Abstract
Self-assembly of fundamental elements through weak, long-range interactions plays a central role in both supramolecular DNA assembly and bottom-up synthesis of nanostructures. Optical solitons, analogous in many ways to particles, arise from the balance between nonlinearity and dispersion and have been studied in numerous optical systems. Although both short- and long-range interactions between optical solitons have attracted extensive interest for decades, stable soliton supramolecules, with multiple aspects of complexity and flexibility, have thus far escaped experimental observation due to the absence of techniques for enhancing and controlling the long-range inter-soliton forces.
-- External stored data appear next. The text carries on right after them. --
-- ==== Sys2Proof/Laws/State.lean ====
section
/-! SUPPORT. Each block updater changes its block and no other (true by rfl; written (rfl) so that simp proves with the law itself and the kernel never compares two states). -/

namespace Sys2Proof.Machine
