/-- Each command of the two families keeps the blocks that `touches` does not list for it. -/
theorem exec_touches_of_uplink {c : Instr} (hc : [Family.upl, .fleet].contains (family c) = true) :
    OnlyOut (touches c) s (exec c s) := by
  cases c with
  | uplinkConnect => exact execUplinkConnect_frame
  | uplinkLinkLoss => exact execUplinkLinkLoss_frame
  | connectionTimeout => exact execConnectionTimeout_frame
  | keepaliveSend => exact execKeepaliveSend_frame
  | bundleSend => exact execBundleSend_frame
  | hello => exact execHello_frame
  | helloAck => exact execHelloAck_frame
  | bundle => exact execBundle_frame
  | cipher => exact execCipher_frame
  | ack => exact execAck_frame
  | credit => exact execCredit_frame
  | timeReqSend => exact execTimeReqSend_frame
  | timeReq => exact execTimeReq_frame
  | timeResp => exact execTimeResp_frame
  | down => exact execDown_frame
  | downResult => exact execDownResult_frame
  | keepalive => exact execKeepalive_frame
  | headEndAck => exact execHeadEndAck_frame
  | uplStatus => exact runCmd_frame rfl fun _ _ => uplStatus_only rfl
  | childRead => exact runCmd_frame rfl fun _ _ => childRead_only rfl
  | childSet => exact runCmd_frame rfl fun _ _ => childSet_only rfl
  | fleetResponse => exact execFleetResponse_frame
  | pushRecompute => exact execPushRecompute_frame
  | pushActivate => exact execPushActivate_frame
  | fleetCheckpoint => exact execFleetCheckpoint_frame
  | tokenDeliver => exact execTokenDeliver_frame
  | campaignRoundStart => exact execCampaignRoundStart_frame
  | campaignBlockSend => exact execCampaignBlockSend_frame
  | campaignActivate => exact execCampaignActivate_frame
  | pushCreate => exact runFleet_frame rfl fun _ _ => pushCreate_only rfl
  | pushMember => exact runFleet_frame rfl fun _ _ => pushMember_only rfl
  | pushStatus => exact runFleet_frame rfl fun _ _ => pushStatus_only rfl
  | pushCancel => exact runFleet_frame rfl fun _ _ => pushCancel_only rfl
  | tokenSend => exact runFleet_frame rfl fun _ _ => tokenSend_only rfl
  | ledgerNote => exact runFleet_frame rfl fun _ _ => ledgerNote_only rfl
  | ledgerRead => exact runFleet_frame rfl fun _ _ => ledgerRead_only rfl
  | fleetMeterSet => exact runFleet_frame rfl fun _ _ => fleetMeterSet_only rfl
  | campCreate => exact runFleet_frame rfl fun _ _ => campCreate_only rfl
  | campLoad => exact runFleet_frame rfl fun _ _ => campLoad_only rfl
  | campMember => exact runFleet_frame rfl fun _ _ => campMember_only rfl
  | campStart => exact runFleet_frame rfl fun _ _ => campStart_only rfl
  | campStatus => exact runFleet_frame rfl fun _ _ => campStatus_only rfl
  | campCancel => exact runFleet_frame rfl fun _ _ => campCancel_only rfl
  | _ => exact absurd hc Bool.false_ne_true

end Frames

/-- Settles O10: each command changes at most the blocks of the operations it is made of, and `touches` lists them. -/
theorem framesOfTheUplink : Obligations.FramesOfTheUplink :=
  fun _ _ t hf he => exec_touches_of_uplink (List.contains_iff_mem.mpr hf) t he

end Sys2Proof.Machine
end

section
/-! PROOFS. The statements of control: the frames of keys, firmware, pair and power. -/

namespace Sys2Proof.Machine

open Host (Outcome)

section Frames
variable {bs : List Block} {s : State} {dt : Nat}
Here we report that long-range soliton interactions originating from optoacoustic effects and dispersive-wave radiations can be precisely tailored in a fibre laser cavity, enabling self-assembly of large numbers of optical solitons into highly-ordered supramolecular structures. We demonstrate several features of such optical structures, highlighting their potential applications in optical information storage and ultrafast laser-field manipulation.
Highlights
Self-assembly of fundamental elements through weak, long-range interactions plays a central role in both supramolecular DNA assembly and bottom-up synthesis of nanostructures
We recently reported that intense optomechanical effects in a short length of solid-core photonic crystal fibre (PCF) could be used to form a robust, GHz-rate optomechanical lattice in a soliton fibre laser[32,33,34] and that individual solitons could be selectively erased by launching precisely timed erasing pulses[5]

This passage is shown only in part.